After three days of searching, Raghu found the prince’s soul. “Travelling free, and happy,” he would tell Coorko in their conversations later.
But Raghu’s journey back to this world turned out to be far more painful than his own mortal death.
In the living world, Coorko’s body was consuming copious amounts of food to produce mortal energy for the bond between Pundit’s consciousness and Raghu’s spirit. A team of cooks cooked day and night and fed Coorko every hour. Yet, no matter how much he ate, he felt famished. Coorko was known for his voracious appetite. He had never stayed hungry even for even a few hours in his life. After days of near starvation, he refused to pass on the energy of his food to his partners.
For a whole day, Coorko sat cross legged, eyes closed, withdrawn from the experiment, relishing food that was being offered to him every hour while Raghu and the prince struggled in the other world. With the mortal energy binding them reduced, the Pundit’s consciousness started evaporating in the world of the dead and Raghu began to stumble, unable to navigate.
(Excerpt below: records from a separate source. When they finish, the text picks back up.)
-- ==== Sys2Proof/Laws/State.lean ====
section
/-! SUPPORT. What each update of the state leaves alone and what it sets: one lemma per field and update, so
that no later proof unfolds a record update. -/

namespace Sys2Proof.Machine

/-! ### `setCh` -/

@[simp] theorem State.setCh_dmae (s : State) (c : Chan) (x : Channel) : (s.setCh c x).dmae = s.dmae := rfl
@[simp] theorem State.setCh_cpnd (s : State) (c : Chan) (x : Channel) : (s.setCh c x).cpnd = s.cpnd := rfl
@[simp] theorem State.setCh_stat (s : State) (c : Chan) (x : Channel) : (s.setCh c x).stat = s.stat := rfl
@[simp] theorem State.setCh_stadrS (s : State) (c : Chan) (x : Channel) :
    (s.setCh c x).stadrS = s.stadrS := rfl
@[simp] theorem State.setCh_stadrD (s : State) (c : Chan) (x : Channel) :
    (s.setCh c x).stadrD = s.stadrD := rfl
@[simp] theorem State.setCh_ioIstat (s : State) (c : Chan) (x : Channel) :
    (s.setCh c x).ioIstat = s.ioIstat := rfl
@[simp] theorem State.setCh_ioImask (s : State) (c : Chan) (x : Channel) :
    (s.setCh c x).ioImask = s.ioImask := rfl
@[simp] theorem State.setCh_excMain (s : State) (c : Chan) (x : Channel) :
    (s.setCh c x).excMain = s.excMain := rfl
@[simp] theorem State.setCh_excIo (s : State) (c : Chan) (x : Channel) : (s.setCh c x).excIo = s.excIo := rfl
@[simp] theorem State.setCh_schedMain (s : State) (c : Chan) (x : Channel) :
    (s.setCh c x).schedMain = s.schedMain := rfl
@[simp] theorem State.setCh_schedIo (s : State) (c : Chan) (x : Channel) :
    (s.setCh c x).schedIo = s.schedIo := rfl
@[simp] theorem State.setCh_mainAnchor (s : State) (c : Chan) (x : Channel) :
    (s.setCh c x).mainAnchor = s.mainAnchor := rfl
@[simp] theorem State.setCh_ioAnchor (s : State) (c : Chan) (x : Channel) :
    (s.setCh c x).ioAnchor = s.ioAnchor := rfl
@[simp] theorem State.setCh_residue (s : State) (c : Chan) (x : Channel) :
    (s.setCh c x).residue = s.residue := rfl
@[simp] theorem State.setCh_gpath (s : State) (c : Chan) (x : Channel) : (s.setCh c x).gpath = s.gpath := rfl
@[simp] theorem State.setCh_bridge (s : State) (c : Chan) (x : Channel) :
    (s.setCh c x).bridge = s.bridge := rfl
@[simp] theorem State.setCh_wk (s : State) (c : Chan) (x : Channel) : (s.setCh c x).wk = s.wk := rfl
@[simp] theorem State.setCh_mem (s : State) (c : Chan) (x : Channel) : (s.setCh c x).mem = s.mem := rfl
@[simp] theorem State.setCh_cfg (s : State) (c : Chan) (x : Channel) : (s.setCh c x).cfg = s.cfg := rfl
@[simp] theorem State.setCh_map (s : State) (c : Chan) (x : Channel) : (s.setCh c x).map = s.map := rfl
@[simp] theorem State.setCh_script (s : State) (c : Chan) (x : Channel) :
    (s.setCh c x).script = s.script := rfl
@[simp] theorem State.setCh_ticks (s : State) (c : Chan) (x : Channel) : (s.setCh c x).ticks = s.ticks := rfl
@[simp] theorem State.setCh_opCount (s : State) (c : Chan) (x : Channel) :
    (s.setCh c x).opCount = s.opCount := rfl
@[simp] theorem State.setCh_endpointMoved (s : State) (c : Chan) (x : Channel) :
    (s.setCh c x).endpointMoved = s.endpointMoved := rfl
@[simp] theorem State.setCh_agenda (s : State) (c : Chan) (x : Channel) :
    (s.setCh c x).agenda = s.agenda := rfl
@[simp] theorem State.setCh_readMain (s : State) (c : Chan) (x : Channel) :
    (s.setCh c x).readMain = s.readMain := rfl
@[simp] theorem State.setCh_readIo (s : State) (c : Chan) (x : Channel) :
    (s.setCh c x).readIo = s.readIo := rfl
@[simp] theorem State.setCh_out (s : State) (c : Chan) (x : Channel) : (s.setCh c x).out = s.out := rfl

/-! ### `setSched` -/

@[simp] theorem State.setSched_chans (s : State) (p : Domain) (x : Sched) :
    (s.setSched p x).chans = s.chans := by cases p <;> rfl
@[simp] theorem State.setSched_dmae (s : State) (p : Domain) (x : Sched) :
    (s.setSched p x).dmae = s.dmae := by cases p <;> rfl
@[simp] theorem State.setSched_cpnd (s : State) (p : Domain) (x : Sched) :
    (s.setSched p x).cpnd = s.cpnd := by cases p <;> rfl
@[simp] theorem State.setSched_stat (s : State) (p : Domain) (x : Sched) :
    (s.setSched p x).stat = s.stat := by cases p <;> rfl
@[simp] theorem State.setSched_stadrS (s : State) (p : Domain) (x : Sched) :
    (s.setSched p x).stadrS = s.stadrS := by cases p <;> rfl
@[simp] theorem State.setSched_stadrD (s : State) (p : Domain) (x : Sched) :
    (s.setSched p x).stadrD = s.stadrD := by cases p <;> rfl
@[simp] theorem State.setSched_ioIstat (s : State) (p : Domain) (x : Sched) :
    (s.setSched p x).ioIstat = s.ioIstat := by cases p <;> rfl
@[simp] theorem State.setSched_ioImask (s : State) (p : Domain) (x : Sched) :
    (s.setSched p x).ioImask = s.ioImask := by cases p <;> rfl
@[simp] theorem State.setSched_excMain (s : State) (p : Domain) (x : Sched) :
    (s.setSched p x).excMain = s.excMain := by cases p <;> rfl
@[simp] theorem State.setSched_excIo (s : State) (p : Domain) (x : Sched) :
    (s.setSched p x).excIo = s.excIo := by cases p <;> rfl
@[simp] theorem State.setSched_mainAnchor (s : State) (p : Domain) (x : Sched) :
    (s.setSched p x).mainAnchor = s.mainAnchor := by cases p <;> rfl
@[simp] theorem State.setSched_ioAnchor (s : State) (p : Domain) (x : Sched) :
    (s.setSched p x).ioAnchor = s.ioAnchor := by cases p <;> rfl
@[simp] theorem State.setSched_residue (s : State) (p : Domain) (x : Sched) :
    (s.setSched p x).residue = s.residue := by cases p <;> rfl
@[simp] theorem State.setSched_gpath (s : State) (p : Domain) (x : Sched) :
    (s.setSched p x).gpath = s.gpath := by cases p <;> rfl
@[simp] theorem State.setSched_bridge (s : State) (p : Domain) (x : Sched) :
    (s.setSched p x).bridge = s.bridge := by cases p <;> rfl
@[simp] theorem State.setSched_wk (s : State) (p : Domain) (x : Sched) :
    (s.setSched p x).wk = s.wk := by cases p <;> rfl
@[simp] theorem State.setSched_mem (s : State) (p : Domain) (x : Sched) :
    (s.setSched p x).mem = s.mem := by cases p <;> rfl
@[simp] theorem State.setSched_cfg (s : State) (p : Domain) (x : Sched) :
    (s.setSched p x).cfg = s.cfg := by cases p <;> rfl
@[simp] theorem State.setSched_map (s : State) (p : Domain) (x : Sched) :
    (s.setSched p x).map = s.map := by cases p <;> rfl
@[simp] theorem State.setSched_script (s : State) (p : Domain) (x : Sched) :
    (s.setSched p x).script = s.script := by cases p <;> rfl
@[simp] theorem State.setSched_ticks (s : State) (p : Domain) (x : Sched) :
    (s.setSched p x).ticks = s.ticks := by cases p <;> rfl
@[simp] theorem State.setSched_opCount (s : State) (p : Domain) (x : Sched) :
    (s.setSched p x).opCount = s.opCount := by cases p <;> rfl
@[simp] theorem State.setSched_endpointMoved (s : State) (p : Domain) (x : Sched) :
    (s.setSched p x).endpointMoved = s.endpointMoved := by cases p <;> rfl
@[simp] theorem State.setSched_agenda (s : State) (p : Domain) (x : Sched) :
    (s.setSched p x).agenda = s.agenda := by cases p <;> rfl
@[simp] theorem State.setSched_readMain (s : State) (p : Domain) (x : Sched) :
    (s.setSched p x).readMain = s.readMain := by cases p <;> rfl
@[simp] theorem State.setSched_readIo (s : State) (p : Domain) (x : Sched) :
    (s.setSched p x).readIo = s.readIo := by cases p <;> rfl
@[simp] theorem State.setSched_out (s : State) (p : Domain) (x : Sched) :
    (s.setSched p x).out = s.out := by cases p <;> rfl

/-! ### `setFifo` -/

@[simp] theorem State.setFifo_chans (s : State) (f : FifoId) (x : Fifo) :
    (s.setFifo f x).chans = s.chans := by cases f <;> rfl
@[simp] theorem State.setFifo_dmae (s : State) (f : FifoId) (x : Fifo) :
    (s.setFifo f x).dmae = s.dmae := by cases f <;> rfl
@[simp] theorem State.setFifo_cpnd (s : State) (f : FifoId) (x : Fifo) :
    (s.setFifo f x).cpnd = s.cpnd := by cases f <;> rfl
@[simp] theorem State.setFifo_stat (s : State) (f : FifoId) (x : Fifo) :
    (s.setFifo f x).stat = s.stat := by cases f <;> rfl
@[simp] theorem State.setFifo_stadrS (s : State) (f : FifoId) (x : Fifo) :
    (s.setFifo f x).stadrS = s.stadrS := by cases f <;> rfl
@[simp] theorem State.setFifo_stadrD (s : State) (f : FifoId) (x : Fifo) :
    (s.setFifo f x).stadrD = s.stadrD := by cases f <;> rfl
@[simp] theorem State.setFifo_ioIstat (s : State) (f : FifoId) (x : Fifo) :
    (s.setFifo f x).ioIstat = s.ioIstat := by cases f <;> rfl
@[simp] theorem State.setFifo_ioImask (s : State) (f : FifoId) (x : Fifo) :
    (s.setFifo f x).ioImask = s.ioImask := by cases f <;> rfl
@[simp] theorem State.setFifo_excMain (s : State) (f : FifoId) (x : Fifo) :
    (s.setFifo f x).excMain = s.excMain := by cases f <;> rfl
@[simp] theorem State.setFifo_excIo (s : State) (f : FifoId) (x : Fifo) :
    (s.setFifo f x).excIo = s.excIo := by cases f <;> rfl
@[simp] theorem State.setFifo_schedMain (s : State) (f : FifoId) (x : Fifo) :
    (s.setFifo f x).schedMain = s.schedMain := by cases f <;> rfl
@[simp] theorem State.setFifo_schedIo (s : State) (f : FifoId) (x : Fifo) :
    (s.setFifo f x).schedIo = s.schedIo := by cases f <;> rfl
@[simp] theorem State.setFifo_mainAnchor (s : State) (f : FifoId) (x : Fifo) :
    (s.setFifo f x).mainAnchor = s.mainAnchor := by cases f <;> rfl
@[simp] theorem State.setFifo_ioAnchor (s : State) (f : FifoId) (x : Fifo) :
    (s.setFifo f x).ioAnchor = s.ioAnchor := by cases f <;> rfl
@[simp] theorem State.setFifo_residue (s : State) (f : FifoId) (x : Fifo) :
    (s.setFifo f x).residue = s.residue := by cases f <;> rfl
@[simp] theorem State.setFifo_wk (s : State) (f : FifoId) (x : Fifo) :
    (s.setFifo f x).wk = s.wk := by cases f <;> rfl
@[simp] theorem State.setFifo_mem (s : State) (f : FifoId) (x : Fifo) :
    (s.setFifo f x).mem = s.mem := by cases f <;> rfl
@[simp] theorem State.setFifo_cfg (s : State) (f : FifoId) (x : Fifo) :
    (s.setFifo f x).cfg = s.cfg := by cases f <;> rfl
@[simp] theorem State.setFifo_map (s : State) (f : FifoId) (x : Fifo) :
    (s.setFifo f x).map = s.map := by cases f <;> rfl
@[simp] theorem State.setFifo_script (s : State) (f : FifoId) (x : Fifo) :
    (s.setFifo f x).script = s.script := by cases f <;> rfl
@[simp] theorem State.setFifo_ticks (s : State) (f : FifoId) (x : Fifo) :
    (s.setFifo f x).ticks = s.ticks := by cases f <;> rfl
@[simp] theorem State.setFifo_opCount (s : State) (f : FifoId) (x : Fifo) :
    (s.setFifo f x).opCount = s.opCount := by cases f <;> rfl
@[simp] theorem State.setFifo_endpointMoved (s : State) (f : FifoId) (x : Fifo) :
    (s.setFifo f x).endpointMoved = s.endpointMoved := by cases f <;> rfl
@[simp] theorem State.setFifo_agenda (s : State) (f : FifoId) (x : Fifo) :
    (s.setFifo f x).agenda = s.agenda := by cases f <;> rfl
@[simp] theorem State.setFifo_readMain (s : State) (f : FifoId) (x : Fifo) :
    (s.setFifo f x).readMain = s.readMain := by cases f <;> rfl
@[simp] theorem State.setFifo_readIo (s : State) (f : FifoId) (x : Fifo) :
    (s.setFifo f x).readIo = s.readIo := by cases f <;> rfl
@[simp] theorem State.setFifo_out (s : State) (f : FifoId) (x : Fifo) :
    (s.setFifo f x).out = s.out := by cases f <;> rfl

/-! ### `setExc` -/

@[simp] theorem State.setExc_chans (s : State) (p : Domain) (b : Bool) :
    (s.setExc p b).chans = s.chans := by cases p <;> rfl
@[simp] theorem State.setExc_dmae (s : State) (p : Domain) (b : Bool) :
    (s.setExc p b).dmae = s.dmae := by cases p <;> rfl
@[simp] theorem State.setExc_cpnd (s : State) (p : Domain) (b : Bool) :
    (s.setExc p b).cpnd = s.cpnd := by cases p <;> rfl
@[simp] theorem State.setExc_stat (s : State) (p : Domain) (b : Bool) :
    (s.setExc p b).stat = s.stat := by cases p <;> rfl
@[simp] theorem State.setExc_stadrS (s : State) (p : Domain) (b : Bool) :
    (s.setExc p b).stadrS = s.stadrS := by cases p <;> rfl
@[simp] theorem State.setExc_stadrD (s : State) (p : Domain) (b : Bool) :
    (s.setExc p b).stadrD = s.stadrD := by cases p <;> rfl
@[simp] theorem State.setExc_ioIstat (s : State) (p : Domain) (b : Bool) :
    (s.setExc p b).ioIstat = s.ioIstat := by cases p <;> rfl
@[simp] theorem State.setExc_ioImask (s : State) (p : Domain) (b : Bool) :
    (s.setExc p b).ioImask = s.ioImask := by cases p <;> rfl
@[simp] theorem State.setExc_schedMain (s : State) (p : Domain) (b : Bool) :
    (s.setExc p b).schedMain = s.schedMain := by cases p <;> rfl
@[simp] theorem State.setExc_schedIo (s : State) (p : Domain) (b : Bool) :
    (s.setExc p b).schedIo = s.schedIo := by cases p <;> rfl
@[simp] theorem State.setExc_mainAnchor (s : State) (p : Domain) (b : Bool) :
    (s.setExc p b).mainAnchor = s.mainAnchor := by cases p <;> rfl
@[simp] theorem State.setExc_ioAnchor (s : State) (p : Domain) (b : Bool) :
    (s.setExc p b).ioAnchor = s.ioAnchor := by cases p <;> rfl
@[simp] theorem State.setExc_residue (s : State) (p : Domain) (b : Bool) :
    (s.setExc p b).residue = s.residue := by cases p <;> rfl
@[simp] theorem State.setExc_gpath (s : State) (p : Domain) (b : Bool) :
    (s.setExc p b).gpath = s.gpath := by cases p <;> rfl
@[simp] theorem State.setExc_bridge (s : State) (p : Domain) (b : Bool) :
    (s.setExc p b).bridge = s.bridge := by cases p <;> rfl
@[simp] theorem State.setExc_wk (s : State) (p : Domain) (b : Bool) :
    (s.setExc p b).wk = s.wk := by cases p <;> rfl
@[simp] theorem State.setExc_mem (s : State) (p : Domain) (b : Bool) :
    (s.setExc p b).mem = s.mem := by cases p <;> rfl
@[simp] theorem State.setExc_cfg (s : State) (p : Domain) (b : Bool) :
    (s.setExc p b).cfg = s.cfg := by cases p <;> rfl
@[simp] theorem State.setExc_map (s : State) (p : Domain) (b : Bool) :
    (s.setExc p b).map = s.map := by cases p <;> rfl
@[simp] theorem State.setExc_script (s : State) (p : Domain) (b : Bool) :
    (s.setExc p b).script = s.script := by cases p <;> rfl
@[simp] theorem State.setExc_ticks (s : State) (p : Domain) (b : Bool) :
    (s.setExc p b).ticks = s.ticks := by cases p <;> rfl
@[simp] theorem State.setExc_opCount (s : State) (p : Domain) (b : Bool) :
    (s.setExc p b).opCount = s.opCount := by cases p <;> rfl
@[simp] theorem State.setExc_endpointMoved (s : State) (p : Domain) (b : Bool) :
    (s.setExc p b).endpointMoved = s.endpointMoved := by cases p <;> rfl
@[simp] theorem State.setExc_agenda (s : State) (p : Domain) (b : Bool) :
    (s.setExc p b).agenda = s.agenda := by cases p <;> rfl
@[simp] theorem State.setExc_readMain (s : State) (p : Domain) (b : Bool) :
    (s.setExc p b).readMain = s.readMain := by cases p <;> rfl
@[simp] theorem State.setExc_readIo (s : State) (p : Domain) (b : Bool) :
    (s.setExc p b).readIo = s.readIo := by cases p <;> rfl
@[simp] theorem State.setExc_out (s : State) (p : Domain) (b : Bool) :
    (s.setExc p b).out = s.out := by cases p <;> rfl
While Raghu began to collapse in his search for the boundary between the worlds, Coorko savoured every delicacy being fed to him, chewing the food slowly, morsel by morsel.
Disoriented and desperate, Raghu fed parts of his own spirit as energy to the prince so that at least the prince could reach the world of the living even if Raghu’s spirit was annihilated. Each step Raghu took towards the boundary between the two worlds, he could see his soul disintegrating, washing away like mud on a river bank. Whatever little energy he drew from Coorko’s body, he passed to the soul of the prince. But frail and burdened by the prince’s soul, he ended up consuming some of his own soul to keep going.
“The last memory I have is of echoing shrieks of the prince. I can’t recollect when I entered this world,” he would tell Coorko.
In the Pundit’s plan, the union of Raghu and Coorko, who had earlier shared one human body, through him was the final solution. But in his equations, he had not accounted for human desires and emotions.
On the terrace of Gol Ghar, rivulets of colours flowed that day; crushed flower petals were strewn all over; in the centre of the room, Pundit Ganmat lay drenched, unconscious. A reputed doctor, H N Crawley, was flown in from Bombay to treat the half-dead Pundit but the doctor proclaimed the Pundit had slipped into a coma. Coorko, on the other hand, had started developing a lump on the side of his neck and was asked to test for iodine deficiency.
No one knew if the soul of the infant prince had made it to the world of living, but the secret of vesting the soul in the dead body of the infant prince was lost with Pundit Ganmat anyway. The Maharaja buried the frozen body of his infant son in the palace grounds, not aware that the prince’s soul had made it through after all, and had now set out to wander the world. After months of wandering, the infant’s soul took to a fully developed foetus in the womb of the third wife of a cottage factory owner. The boy born was remarkably tall, a camel in the mountain valley, his step-brothers joked.
Coorko spent the rest of his life in a dingy chamber in the palace, witnessing events that were shaped by one man, himself. His service to Raghu was penance for his sins that he felt were bundled in a lump on his throat. The Maharaja died on his nephew’s twenty first birthday, days after he was made to hand over the kingdom to the nephew. The British Resident did not let him swear his adopted son as the heir. The Maharaja died with desire of seeing his own son, who would send his nephew in exile, on the kingdom’s throne alive in his heart. But Coorko lived to see a man from the valley, a man as tall as a camel, overthrow the entire kingdom and end the princely rule in the state once and forever.
Coorko spent a lifetime waiting for death, which came only when he had seen the consequences of his sin.